In this form, the complete set of array values ends up in a single
column, and all dimensions are recycled appropriately. This is the
least ambiguous form because it

* keeps dimension and variable names, 
* keeps data types (like variable time being of class `Date`) 
* keeps the array values in a single column.

On the other hand, it replicates dimension values and can lead to very large tables. 

When a table of this kind is provided by a user, it is not immediately clear

* what the (unique) dimension values are, in particular for geometries
* whether all array values are present, 
* whether it contains multiple records with identical dimension values

all this needs to be sorted out before one can recreate a multidimensional array
from its long table form.

### wide table forms

There are different ways in which we can use the column space to distribute our array values. The most extreme would _not_ replicate geometries, so end up with four rows and combine the other dimensions (time, color) into columns, creating column names that paste the information togehter, as in the 4 rows x 15 columns table

```{r echo=FALSE}
names(st) = "br"
st_as_sf(st) -> st.sf
row.names(st.sf) = NULL
names(st.sf)[1:15] = substr(names(st.sf)[1:15], 4, 15)
structure(st.sf, class = "data.frame")
```

Other forms would borrow from the long form, and for instance create 5 x 4 records with all station and time combinations and have variables `R`, `G` and `B`, or have 5 x 3 records combining the station and color, having the time values as column names.

The disadvantages are obvious:

* column names collated from combinations of dimension values are cludgy, and are ugly to read or process
* the dimension values that end up in column names loose there type, units and reference system
* this may lead to tables with extremely many columns, which may be not practical or break software
* software my require that column names start with a letter, increasing the name cludge

Recreating the array from wide table forms may be relatively
straightforward in data science languages (Python, R) but harder
in databases.

It should be noted that vector data cubes can also have line or polygon geometries.
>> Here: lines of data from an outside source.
-- ==== Sys2Proof/Machine/State.lean ====
section
/-!
DEFINITION. The state of the block as plain data, the reasons a step can stop, and the state after reset.

The registers of the shared map are one sparse map from a register's address to its value (an address that is not
listed has the reset value that the register tables give it), beside the map of the shadow copies of the commit
groups (R38). State that no register shows stands in the record of its unit.
-/

namespace Sys2Proof.Machine

/-! ### Engines (chapters 6 to 10) -/

/-- A cached stack cell: its value, the operation in flight that will make it ready (R321), and its poison (R356). -/
structure Cell where
  val : Word
  wait : Option Nat := none
  poison : Bool := false
  deriving DecidableEq, Repr

/-- The extended state of R255. -/
structure Ext where
  vl : Nat := 0
  acc : DWord := 0
  tkt0 : Word := 0
  tkt1 : Word := 0
  wsum : Word := 0
  deriving DecidableEq, Repr

/-- A mode change that has not settled (R340): the instructions left, and the mode before it. -/
structure Settle where
  left : Nat
  ring : Nat
  pr : List Word
  deriving DecidableEq, Repr

/-- A stack-cache bank (R351): cached data and return cells, top first, with the pointers and limits. -/
structure Bank where
  dsp : Word := 0
  rsp : Word := 0
  dslim : Word := 0
  rslim : Word := 0
  ds : List Cell := []
  rs : List Cell := []
  deriving DecidableEq, Repr

/-- What a squash brings back: the architectural state of a boundary. -/
structure Arch where
  pc : Word := 0
  psw : Word := 0x80000000
  bank : Bank := {}
  ext : Ext := {}
  /-- protection regions, special registers 0x10 to 0x1F -/
  pr : List Word := List.replicate 16 0
  tsbp : Word := 0
  remotePc : Word := 0
  /-- performance counters 0x40 to 0x55 -/
  perf : List Word := List.replicate 22 0
  /-- PC_CTL -/
  perfCtl : Word := 0xF
  settles : List Settle := []
  /-- PBAR count (R297) -/
  bar : Nat := 0
  /-- EXRING values, latest first; their number is the nesting depth ND (R402) -/
  exring : List Nat := []
  deriving DecidableEq, Repr

/-- The change that GATE, GRET or ERET makes after its delay slot. -/
inductive SlotChange where
  | none
  /-- GATE and GRET: the new ring -/
  | ring (r : Nat)
  /-- ERET: the words of the frame it read (R399) -/
  | eret (frame : List Word)
  deriving DecidableEq, Repr

/-- A branch whose delay slot has not run: its destination (none: the instruction after the slot), the state before
the branch, and its change. -/
structure Slot where
  dest : Option Word
  before : Arch
  change : SlotChange := .none
  deriving DecidableEq, Repr

/-- What an operation in flight is (R321, R403). -/
inductive FlightKind where
  | mul | div
  /-- a load within the tile, and one across the fabric -/
  | tile | fabric
  /-- a load from the external window, by byte address, width in bytes and sign -/
  | ext (a : Nat) (n : Nat) (sx : Bool)
  /-- a load from the remote window -/
  | remote (a : Nat) (n : Nat) (sx : Bool)
  deriving DecidableEq, Repr

/-- A completion-tracker entry: its tag, what it is, and the state before the instruction. -/
structure Flight where
  tag : Nat
  kind : FlightKind
  before : Arch
  slot : Option Slot
  deriving DecidableEq, Repr

/-- A store-buffer entry (R331): where the bytes go, the bytes, the address the instruction computed, the context. -/
structure SbEntry where
  /-- canonical byte address of the lowest byte -/
  adr : Nat
  bytes : List Byte
  /-- the address for a deferred fault (R324) -/
  faddr : Word
  /-- the entry is younger than the operations in flight with smaller tags: it has retired when none of them is left -/
  tag : Nat
  /-- first half of a split store: drains with the next entry (R304) -/
  pair : Bool := false
  ctx : Nat := 0
  ring : Nat := 0
  /-- REMOTE_PC when the store was made (R526, R527) -/
  pc : Nat := 0
  deriving DecidableEq, Repr

/-- A drained store that received ERR, or one whose response is outstanding: its address and context. -/
structure StoreAnswer where
  faddr : Word
  ctx : Nat
  deriving DecidableEq, Repr

/-- An exception raised and not yet entered: cause code, detail, fault address, DEFER and TOVER. -/
structure Exc where
  code : Nat
  detail : Nat := 0
  faddr : Word := 0
  defer : Bool := false
  tover : Bool := false
  deriving DecidableEq, Repr

/-- A 32-byte instruction line, its bytes and whether one of its words was uncorrectable or answered ERR. -/
structure ILine where
  adr : Nat
  bytes : List Byte
  bad : Bool := false
  /-- an instruction has issued from it while it stood in the line buffer (R327) -/
  used : Bool := false
  deriving DecidableEq, Repr

/-- An entry of the branch target buffer (R293). -/
structure BtbEntry where
  pc : Word
  ctxn : Nat
  ring : Nat
  target : Word
  deriving DecidableEq, Repr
In that case, WKT representations of geometries can become very long and not useful as colunn names.

### Multiple (long) table forms (database normalization)

The repetition of dimension values in the long table form would
be prohibitive if individual geometries are large. One way to cope
with that is to create a geometry table with the unique geometries,
and put a index (foreign key) to these geometries in the long
table. This can be done with all recycling dimensions, and would
make recreating the original array easier.